-- ==== Sys2Proof/Machine/Integer.lean ====
section
/-!
DEFINITION. Classes 0x2 and 0x3: integer arithmetic, compare, select, moves, multiply and divide, shifts, bit fields, and the two
address instructions (R147 to R163).
-/
namespace Sys2Proof.Machine

/-- The operand of an FI form (R150). -/
def immOperand (w : Nat) (i : BitVec 48) : Nat := (sext48 i % (2 ^ w : Nat)).toNat

/-- An operation on two sources (R152): both are read, popping in order, and Ext of the result is written. -/
def aluFA (f : FA) (op : Nat → Nat → Nat → Int) : Exec Flow := do
  let w := intWidth f.ty
  Exec.queuesReady [f.a, f.b] f.d
  let a ← Exec.src f.a
  let b ← Exec.src f.b
  Exec.dst f.d (extResult w (op w (unsignedView w a.toNat) (unsignedView w b.toNat)))
  return .next

/-- An operation on one source, which reads no b operand (R152). -/
def aluUnary (f : FA) (op : Nat → Nat → Int) : Exec Flow := do
  let w := intWidth f.ty
  Exec.queuesReady [f.a] f.d
  let a ← Exec.src f.a
  Exec.dst f.d (extResult w (op w (unsignedView w a.toNat)))
  return .next

/-- An operation on a source and an operand decoded from the immediate (R150, R152). -/
def aluFI (f : FI) (operand : Nat) (op : Nat → Nat → Nat → Int) : Exec Flow := do
  let w := intWidth f.ty
  Exec.queuesReady [f.a] f.d
  let a ← Exec.src f.a
  Exec.dst f.d (extResult w (op w (unsignedView w a.toNat) operand))
  return .next

/-- ADD (R153). -/
def intAdd (_ a b : Nat) : Int := a + b
/-- SUB (R153). -/
def intSub (_ a b : Nat) : Int := (a : Int) - b
/-- AND (R153). -/
def intAnd (_ a b : Nat) : Int := Nat.land a b
/-- OR (R153). -/
def intOr (_ a b : Nat) : Int := Nat.lor a b
/-- XOR (R153). -/
def intXor (_ a b : Nat) : Int := Nat.xor a b
/-- ANDN (R153). -/
def intAndn (w a b : Nat) : Int := Nat.land a (2 ^ w - 1 - b)
/-- MIN (R153). -/
def intMin (w a b : Nat) : Int := min (signedView w a) (signedView w b)
/-- MAX (R153). -/
def intMax (w a b : Nat) : Int := max (signedView w a) (signedView w b)
/-- MINU (R153). -/
def intMinu (_ a b : Nat) : Int := (min a b : Nat)
/-- MAXU (R153). -/
def intMaxu (_ a b : Nat) : Int := (max a b : Nat)
/-- ADDS (R153). -/
def intAdds (u : Bool) (w a b : Nat) : Int :=
  if u then satU w (a + b) else satS w (signedView w a + signedView w b)
/-- SUBS (R153). -/
def intSubs (u : Bool) (w a b : Nat) : Int :=
  if u then satU w ((a : Int) - b) else satS w (signedView w a - signedView w b)
/-- MUL (R156). -/
def intMul (_ a b : Nat) : Int := (a * b : Nat)
/-- MULH (R156). -/
def intMulh (w a b : Nat) : Int := signedView w a * signedView w b / (2 ^ w : Nat)
/-- MULHU (R156). -/
def intMulhu (w a b : Nat) : Int := (a * b / 2 ^ w : Nat)
/-- MULS (R156). -/
def intMuls (u : Bool) (w a b : Nat) : Int :=
  if u then satU w (a * b : Nat) else satS w (signedView w a * signedView w b)
/-- DIV (R156): the quotient rounded toward zero; all ones on a divisor of 0. -/
def intDiv (w a b : Nat) : Int := if signedView w b = 0 then -1 else (signedView w a).tdiv (signedView w b)
/-- DIVU (R156). -/
def intDivu (w a b : Nat) : Int := if b = 0 then (2 ^ w : Nat) - 1 else (a / b : Nat)
/-- REM (R156): the remainder takes the sign of the dividend; the dividend on a divisor of 0. -/
def intRem (w a b : Nat) : Int := if signedView w b = 0 then signedView w a else (signedView w a).tmod (signedView w b)
/-- REMU (R156). -/
def intRemu (_ a b : Nat) : Int := if b = 0 then a else (a % b : Nat)
/-- SHL (R157). -/
def intShl (w a b : Nat) : Int := (a * 2 ^ (b % w) : Nat)
/-- SHR (R157). -/
def intShr (w a b : Nat) : Int := (a / 2 ^ (b % w) : Nat)
/-- SRA (R157). -/
def intSra (w a b : Nat) : Int := signedView w a / (2 ^ (b % w) : Nat)
/-- ROL (R157). -/
def intRol (w a b : Nat) : Int := ((a * 2 ^ (b % w) + a / 2 ^ (w - b % w)) % 2 ^ w : Nat)
/-- ROR (R157). -/
def intRor (w a b : Nat) : Int := ((a / 2 ^ (b % w) + a * 2 ^ (w - b % w)) % 2 ^ w : Nat)

/-- BEXT (R158): p holds the position, the length and the sign bit in the bit places of the FI immediate. -/
def intBext (_ a p : Nat) : Int :=
  let len := min (bitsAt p 8 7) 64
  let f := a / 2 ^ bitsAt p 0 6 % 2 ^ len
  if bitsAt p 15 1 = 1 ∧ 1 ≤ len ∧ bitsAt f (len - 1) 1 = 1 then (f : Int) - (2 ^ len : Nat) else f

/-- BINS (R158) into the old value d. -/
def intBins (w d a p : Nat) : Int :=
  let pos := bitsAt p 0 6
  let m := (2 ^ min (bitsAt p 8 7) 64 - 1) * 2 ^ pos % 2 ^ w
  Nat.lor (Nat.land d (2 ^ w - 1 - m)) (Nat.land (a * 2 ^ pos % 2 ^ w) m)

/-- POPC (R159). -/
def intPopc (w a : Nat) : Int := ((List.range w).filter fun i => a.testBit i).length
/-- CLZ (R159). -/
def intClz (w a : Nat) : Int := if a = 0 then w else (w - 1 - Nat.log2 a : Nat)
/-- CTZ (R159). -/
def intCtz (w a : Nat) : Int := (((List.range w).find? fun i => a.testBit i).getD w : Nat)

/-- ADD (R153). -/
def execAddFa (f : FA) (s : State) : Host.Outcome State Fault Refusal := asInstr (aluFA f intAdd) s

/-- ADD with an immediate (R150, R153). -/
def execAddFi (f : FI) (s : State) : Host.Outcome State Fault Refusal := asInstr (aluFI f (immOperand (intWidth f.ty) f.imm) intAdd) s

/-- SUB (R153). -/
def execSub (f : FA) (s : State) : Host.Outcome State Fault Refusal := asInstr (aluFA f intSub) s

/-- AND (R153). -/
def execAndFa (f : FA) (s : State) : Host.Outcome State Fault Refusal := asInstr (aluFA f intAnd) s

/-- AND with an immediate (R150, R153). -/
def execAndFi (f : FI) (s : State) : Host.Outcome State Fault Refusal := asInstr (aluFI f (immOperand (intWidth f.ty) f.imm) intAnd) s

/-- OR (R153). -/
def execOrFa (f : FA) (s : State) : Host.Outcome State Fault Refusal := asInstr (aluFA f intOr) s

/-- OR with an immediate (R150, R153). -/
def execOrFi (f : FI) (s : State) : Host.Outcome State Fault Refusal := asInstr (aluFI f (immOperand (intWidth f.ty) f.imm) intOr) s

/-- XOR (R153). -/
def execXorFa (f : FA) (s : State) : Host.Outcome State Fault Refusal := asInstr (aluFA f intXor) s

/-- XOR with an immediate (R150, R153). -/
def execXorFi (f : FI) (s : State) : Host.Outcome State Fault Refusal := asInstr (aluFI f (immOperand (intWidth f.ty) f.imm) intXor) s

/-- ANDN (R153). -/
def execAndn (f : FA) (s : State) : Host.Outcome State Fault Refusal := asInstr (aluFA f intAndn) s

/-- MIN (R153). -/
def execMinFa (f : FA) (s : State) : Host.Outcome State Fault Refusal := asInstr (aluFA f intMin) s

/-- MIN with an immediate (R150, R153). -/
def execMinFi (f : FI) (s : State) : Host.Outcome State Fault Refusal := asInstr (aluFI f (immOperand (intWidth f.ty) f.imm) intMin) s

/-- MAX (R153). -/
def execMaxFa (f : FA) (s : State) : Host.Outcome State Fault Refusal := asInstr (aluFA f intMax) s

/-- MAX with an immediate (R150, R153). -/
def execMaxFi (f : FI) (s : State) : Host.Outcome State Fault Refusal := asInstr (aluFI f (immOperand (intWidth f.ty) f.imm) intMax) s

/-- MINU (R153). -/
def execMinuFa (f : FA) (s : State) : Host.Outcome State Fault Refusal := asInstr (aluFA f intMinu) s

/-- MINU with an immediate (R150, R153). -/
def execMinuFi (f : FI) (s : State) : Host.Outcome State Fault Refusal := asInstr (aluFI f (immOperand (intWidth f.ty) f.imm) intMinu) s

/-- MAXU (R153). -/
def execMaxuFa (f : FA) (s : State) : Host.Outcome State Fault Refusal := asInstr (aluFA f intMaxu) s

/-- MAXU with an immediate (R150, R153). -/
def execMaxuFi (f : FI) (s : State) : Host.Outcome State Fault Refusal := asInstr (aluFI f (immOperand (intWidth f.ty) f.imm) intMaxu) s

/-- ADDS (R153); md bit 0 makes it unsigned. -/
def execAdds (f : FA) (s : State) : Host.Outcome State Fault Refusal := asInstr (aluFA f (intAdds (f.md.toNat % 2 == 1))) s

/-- SUBS (R153); md bit 0 makes it unsigned. -/
def execSubs (f : FA) (s : State) : Host.Outcome State Fault Refusal := asInstr (aluFA f (intSubs (f.md.toNat % 2 == 1))) s

/-- CMP writes a predicate (R154): both sources are read, popping in order. -/
def cmpWith (d : Specifier) (w cc : Nat) (a b : Nat) : Exec Flow := do
  Exec.writeP (xnum d) (condHolds cc w a b)
  return .next

/-- CMP (R154). -/
def execCmpFa (f : FA) (s : State) : Host.Outcome State Fault Refusal := asInstr (do
  Exec.queuesReady [f.a, f.b] (.x 0)
  let a ← Exec.src f.a
  let b ← Exec.src f.b
  cmpWith f.d (intWidth f.ty) (f.md.toNat % 16) a.toNat b.toNat) s

/-- CMP with an immediate (R151, R154): the condition in bits 47..44, the operand the 44-bit field sign-extended. -/
def execCmpFi (f : FI) (s : State) : Host.Outcome State Fault Refusal := asInstr (do
  Exec.queuesReady [f.a] (.x 0)
  let a ← Exec.src f.a
  let w := intWidth f.ty
  cmpWith f.d w (f.imm.toNat / 2 ^ 44) a.toNat (signed 44 f.imm.toNat % (2 ^ w : Nat)).toNat) s

/-- SEL (R155): both sources are popped either way. -/
def execSel (f : FA) (s : State) : Host.Outcome State Fault Refusal := asInstr (do
  Exec.queuesReady [f.a, f.b] f.d
  let a ← Exec.src f.a
  let b ← Exec.src f.b
  let p ← Exec.readP (f.md.toNat % 8)
  Exec.dst f.d (if p != (f.md.toNat / 8 % 2 == 1) then a else b)
  return .next) s

/-- MOV (R153). -/
def execMovFa (f : FA) (s : State) : Host.Outcome State Fault Refusal := asInstr (aluUnary f fun _ a => a) s

/-- MOV with an immediate (R150, R153): no source is read. -/
def execMovFi (f : FI) (s : State) : Host.Outcome State Fault Refusal := asInstr (do
  Exec.queuesReady [] f.d
  Exec.dst f.d (extResult (intWidth f.ty) (sext48 f.imm))
  return .next) s

/-- MOVHI (R155): bits 63..16, the low 16 bits kept. -/
def execMovhi (f : FI) (s : State) : Host.Outcome State Fault Refusal := asInstr (do
  let x ← Exec.readX (xnum f.d)
  Exec.writeX (xnum f.d) (.ofNat 64 (f.imm.toNat * 2 ^ 16 + x.toNat % 2 ^ 16))
  return .next) s

/-- LEA (R160). -/
def execLea (f : FA) (s : State) : Host.Outcome State Fault Refusal := asInstr (do
  let a ← Exec.readX (xnum f.a)
  let b ← Exec.readX (xnum f.b)
  let c ← Exec.readX (xnum f.c)
  Exec.writeX (xnum f.d) (a + b <<< (f.md.toNat % 8) + c)
  return .next) s

/-- N, base and size of a kind of ROWA (R161). -/
def rowaKind (k : Nat) : Nat × Nat × Nat :=
  match k with
  | 0 => (32, 0x000, 64)
  | 1 => (32, 0x080, 8)
  | 2 => (8, 0x180, 64)
  | _ => (4, 0x380, 64)

/-- ROWA (R161). -/
def execRowa (f : FA) (s : State) : Host.Outcome State Fault Refusal := asInstr (do
  let a ← Exec.readX (xnum f.a)
  let b ← Exec.readX (xnum f.b)
  let (n, base, size) := rowaKind (f.md.toNat / 64)
  let k := (f.md.toNat % 64 + b.toNat) % 2 ^ 64 % n
  Exec.writeX (xnum f.d) (.ofNat 64 (a.toNat / rowBytes * rowBytes + base + k * size))
  return .next) s

/-- MUL (R156). -/
def execMulFa (f : FA) (s : State) : Host.Outcome State Fault Refusal := asInstr (aluFA f intMul) s

/-- MUL with an immediate (R150, R156). -/
def execMulFi (f : FI) (s : State) : Host.Outcome State Fault Refusal := asInstr (aluFI f (immOperand (intWidth f.ty) f.imm) intMul) s

/-- MULH (R156). -/
def execMulh (f : FA) (s : State) : Host.Outcome State Fault Refusal := asInstr (aluFA f intMulh) s

/-- MULHU (R156). -/
def execMulhu (f : FA) (s : State) : Host.Outcome State Fault Refusal := asInstr (aluFA f intMulhu) s

/-- DIV (R156). -/
def execDiv (f : FA) (s : State) : Host.Outcome State Fault Refusal := asInstr (aluFA f intDiv) s

/-- DIVU (R156). -/
def execDivu (f : FA) (s : State) : Host.Outcome State Fault Refusal := asInstr (aluFA f intDivu) s

/-- REM (R156). -/
def execRem (f : FA) (s : State) : Host.Outcome State Fault Refusal := asInstr (aluFA f intRem) s

/-- REMU (R156). -/
def execRemu (f : FA) (s : State) : Host.Outcome State Fault Refusal := asInstr (aluFA f intRemu) s

/-- MULS (R156); md bit 0 makes it unsigned. -/
def execMuls (f : FA) (s : State) : Host.Outcome State Fault Refusal := asInstr (aluFA f (intMuls (f.md.toNat % 2 == 1))) s

/-- SHL (R157). -/
def execShlFa (f : FA) (s : State) : Host.Outcome State Fault Refusal := asInstr (aluFA f intShl) s

/-- SHL by an immediate amount (R157). -/
def execShlFi (f : FI) (s : State) : Host.Outcome State Fault Refusal := asInstr (aluFI f (f.imm.toNat % 64) intShl) s

/-- SHR (R157). -/
def execShrFa (f : FA) (s : State) : Host.Outcome State Fault Refusal := asInstr (aluFA f intShr) s

/-- SHR by an immediate amount (R157). -/
def execShrFi (f : FI) (s : State) : Host.Outcome State Fault Refusal := asInstr (aluFI f (f.imm.toNat % 64) intShr) s

/-- SRA (R157). -/
def execSraFa (f : FA) (s : State) : Host.Outcome State Fault Refusal := asInstr (aluFA f intSra) s

/-- SRA by an immediate amount (R157). -/
def execSraFi (f : FI) (s : State) : Host.Outcome State Fault Refusal := asInstr (aluFI f (f.imm.toNat % 64) intSra) s

/-- ROL (R157). -/
def execRolFa (f : FA) (s : State) : Host.Outcome State Fault Refusal := asInstr (aluFA f intRol) s

/-- ROL by an immediate amount (R157). -/
def execRolFi (f : FI) (s : State) : Host.Outcome State Fault Refusal := asInstr (aluFI f (f.imm.toNat % 64) intRol) s

/-- ROR (R157). -/
def execRorFa (f : FA) (s : State) : Host.Outcome State Fault Refusal := asInstr (aluFA f intRor) s

/-- ROR by an immediate amount (R157). -/
def execRorFi (f : FI) (s : State) : Host.Outcome State Fault Refusal := asInstr (aluFI f (f.imm.toNat % 64) intRor) s

/-- BEXT with its field description in X(b), of which bits 15..0 are read at any width (R158). -/
def aluField (f : FA) : Exec Flow := do
  let w := intWidth f.ty
  Exec.queuesReady [f.a, f.b] f.d
  let a ← Exec.src f.a
  let b ← Exec.src f.b
  Exec.dst f.d (extResult w (intBext w (unsignedView w a.toNat) b.toNat))
  return .next

/-- BEXT (R158): position, length and sign bit from X(b). -/
def execBextFa (f : FA) (s : State) : Host.Outcome State Fault Refusal := asInstr (aluField f) s

/-- BEXT (R158). -/
def execBextFi (f : FI) (s : State) : Host.Outcome State Fault Refusal := asInstr (aluFI f (f.imm.toNat % 2 ^ 16) intBext) s

/-- BINS (R158): the sources are popped before d is read. -/
def execBinsFa (f : FA) (s : State) : Host.Outcome State Fault Refusal := asInstr (do
  let w := intWidth f.ty
  Exec.queuesReady [f.a, f.b] f.d
  let a ← Exec.src f.a
  let b ← Exec.src f.b
  let d ← Exec.readX (xnum f.d)
  Exec.dst f.d (extResult w (intBins w (unsignedView w d.toNat) (unsignedView w a.toNat) b.toNat))
  return .next) s

/-- BINS with an immediate field description (R158). -/
def execBinsFi (f : FI) (s : State) : Host.Outcome State Fault Refusal := asInstr (do
  let w := intWidth f.ty
  Exec.queuesReady [f.a] f.d
  let a ← Exec.src f.a
  let d ← Exec.readX (xnum f.d)
  Exec.dst f.d (extResult w (intBins w (unsignedView w d.toNat) (unsignedView w a.toNat) f.imm.toNat))
  return .next) s

/-- POPC (R159). -/
def execPopc (f : FA) (s : State) : Host.Outcome State Fault Refusal := asInstr (aluUnary f intPopc) s

/-- CLZ (R159). -/
def execClz (f : FA) (s : State) : Host.Outcome State Fault Refusal := asInstr (aluUnary f intClz) s

/-- CTZ (R159). -/
def execCtz (f : FA) (s : State) : Host.Outcome State Fault Refusal := asInstr (aluUnary f intCtz) s

end Sys2Proof.Machine
end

☆ ☆ ☆ ☆ ☆

## EXERCISE AIM
The required answer is the run of lines above, starting at the line with "Exec.dst f.d (extResult (intWidth" and ending at the line with "LEA (R160). -/", reproduced exactly with both ends.

## EXERCISE RESULT
  Exec.dst f.d (extResult (intWidth f.ty) (sext48 f.imm))
  return .next) s

/-- MOVHI (R155): bits 63..16, the low 16 bits kept. -/
def execMovhi (f : FI) (s : State) : Host.Outcome State Fault Refusal := asInstr (do
  let x ← Exec.readX (xnum f.d)
  Exec.writeX (xnum f.d) (.ofNat 64 (f.imm.toNat * 2 ^ 16 + x.toNat % 2 ^ 16))
  return .next) s

/-- LEA (R160). -/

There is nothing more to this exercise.